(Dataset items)
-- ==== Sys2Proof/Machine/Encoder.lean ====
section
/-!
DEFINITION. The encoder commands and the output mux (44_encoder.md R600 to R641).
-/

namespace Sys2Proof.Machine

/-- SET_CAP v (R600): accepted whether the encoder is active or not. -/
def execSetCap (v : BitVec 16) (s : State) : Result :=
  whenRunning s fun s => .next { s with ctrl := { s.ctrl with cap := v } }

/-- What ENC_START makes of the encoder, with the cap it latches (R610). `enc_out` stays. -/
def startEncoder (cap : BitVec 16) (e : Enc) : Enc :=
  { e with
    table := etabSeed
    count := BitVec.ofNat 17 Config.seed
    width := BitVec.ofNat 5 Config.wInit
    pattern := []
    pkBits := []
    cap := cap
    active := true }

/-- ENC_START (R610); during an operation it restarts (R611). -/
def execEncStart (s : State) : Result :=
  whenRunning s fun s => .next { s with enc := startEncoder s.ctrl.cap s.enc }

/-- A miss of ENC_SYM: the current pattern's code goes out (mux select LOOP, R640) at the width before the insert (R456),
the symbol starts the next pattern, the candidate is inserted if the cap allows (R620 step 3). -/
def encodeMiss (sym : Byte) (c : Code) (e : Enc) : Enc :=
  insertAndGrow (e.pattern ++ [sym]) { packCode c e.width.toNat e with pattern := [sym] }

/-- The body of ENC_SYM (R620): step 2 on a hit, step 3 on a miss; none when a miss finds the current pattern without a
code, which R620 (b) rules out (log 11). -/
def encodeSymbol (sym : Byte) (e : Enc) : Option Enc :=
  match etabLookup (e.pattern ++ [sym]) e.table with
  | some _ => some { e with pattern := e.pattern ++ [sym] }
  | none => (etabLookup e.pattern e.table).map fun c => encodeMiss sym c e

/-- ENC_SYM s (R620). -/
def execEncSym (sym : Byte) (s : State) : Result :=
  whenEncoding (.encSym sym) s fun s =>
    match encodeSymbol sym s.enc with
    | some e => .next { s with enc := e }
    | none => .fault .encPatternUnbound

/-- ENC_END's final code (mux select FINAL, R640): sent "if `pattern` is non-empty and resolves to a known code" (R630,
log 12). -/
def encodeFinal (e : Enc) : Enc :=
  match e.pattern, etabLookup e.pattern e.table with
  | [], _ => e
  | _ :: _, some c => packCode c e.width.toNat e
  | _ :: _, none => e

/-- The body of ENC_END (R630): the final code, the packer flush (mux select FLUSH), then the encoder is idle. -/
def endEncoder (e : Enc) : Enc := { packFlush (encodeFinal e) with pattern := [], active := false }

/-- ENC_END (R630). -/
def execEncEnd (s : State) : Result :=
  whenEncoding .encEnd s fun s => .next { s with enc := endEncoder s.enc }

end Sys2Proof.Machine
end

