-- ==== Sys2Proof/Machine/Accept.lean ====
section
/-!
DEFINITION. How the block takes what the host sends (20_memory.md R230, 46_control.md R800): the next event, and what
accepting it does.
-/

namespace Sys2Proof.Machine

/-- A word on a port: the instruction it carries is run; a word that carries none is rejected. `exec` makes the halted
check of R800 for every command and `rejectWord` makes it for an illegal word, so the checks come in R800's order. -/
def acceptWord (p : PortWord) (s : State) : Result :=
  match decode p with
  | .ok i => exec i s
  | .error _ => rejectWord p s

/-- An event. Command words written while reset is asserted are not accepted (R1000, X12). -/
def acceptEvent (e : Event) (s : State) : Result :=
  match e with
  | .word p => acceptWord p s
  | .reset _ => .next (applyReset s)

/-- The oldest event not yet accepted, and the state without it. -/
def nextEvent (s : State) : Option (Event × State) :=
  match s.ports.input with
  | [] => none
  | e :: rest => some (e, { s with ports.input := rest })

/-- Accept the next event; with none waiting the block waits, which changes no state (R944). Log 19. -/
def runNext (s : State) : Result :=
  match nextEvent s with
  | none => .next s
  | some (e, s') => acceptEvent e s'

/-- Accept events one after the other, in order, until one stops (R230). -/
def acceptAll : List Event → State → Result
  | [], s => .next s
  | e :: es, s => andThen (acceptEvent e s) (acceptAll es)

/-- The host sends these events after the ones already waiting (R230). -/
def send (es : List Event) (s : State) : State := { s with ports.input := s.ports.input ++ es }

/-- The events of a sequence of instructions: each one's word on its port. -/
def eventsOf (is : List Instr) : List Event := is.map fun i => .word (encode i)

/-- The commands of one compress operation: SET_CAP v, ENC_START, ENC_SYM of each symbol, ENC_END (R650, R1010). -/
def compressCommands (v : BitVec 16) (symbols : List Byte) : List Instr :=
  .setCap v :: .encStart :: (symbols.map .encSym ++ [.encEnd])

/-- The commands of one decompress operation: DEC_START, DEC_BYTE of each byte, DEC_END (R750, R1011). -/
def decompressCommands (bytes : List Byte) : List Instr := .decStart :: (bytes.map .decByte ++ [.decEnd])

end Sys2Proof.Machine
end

What to work on — All that is wanted is the set of lines from the one with "acceptWord p s" through the last line of the entries, both included, output exactly.

Written solution —
  | .word p => acceptWord p s
  | .reset _ => .next (applyReset s)

/-- The oldest event not yet accepted, and the state without it. -/
def nextEvent (s : State) : Option (Event × State) :=
  match s.ports.input with
  | [] => none
  | e :: rest => some (e, { s with ports.input := rest })

/-- Accept the next event; with none waiting the block waits, which changes no state (R944). Log 19. -/
def runNext (s : State) : Result :=
  match nextEvent s with
  | none => .next s
  | some (e, s') => acceptEvent e s'

/-- Accept events one after the other, in order, until one stops (R230). -/
def acceptAll : List Event → State → Result
  | [], s => .next s
  | e :: es, s => andThen (acceptEvent e s) (acceptAll es)

/-- The host sends these events after the ones already waiting (R230). -/
def send (es : List Event) (s : State) : State := { s with ports.input := s.ports.input ++ es }

/-- The events of a sequence of instructions: each one's word on its port. -/
def eventsOf (is : List Instr) : List Event := is.map fun i => .word (encode i)

/-- The commands of one compress operation: SET_CAP v, ENC_START, ENC_SYM of each symbol, ENC_END (R650, R1010). -/
def compressCommands (v : BitVec 16) (symbols : List Byte) : List Instr :=
  .setCap v :: .encStart :: (symbols.map .encSym ++ [.encEnd])

/-- The commands of one decompress operation: DEC_START, DEC_BYTE of each byte, DEC_END (R750, R1011). -/
def decompressCommands (bytes : List Byte) : List Instr := .decStart :: (bytes.map .decByte ++ [.decEnd])

end Sys2Proof.Machine
end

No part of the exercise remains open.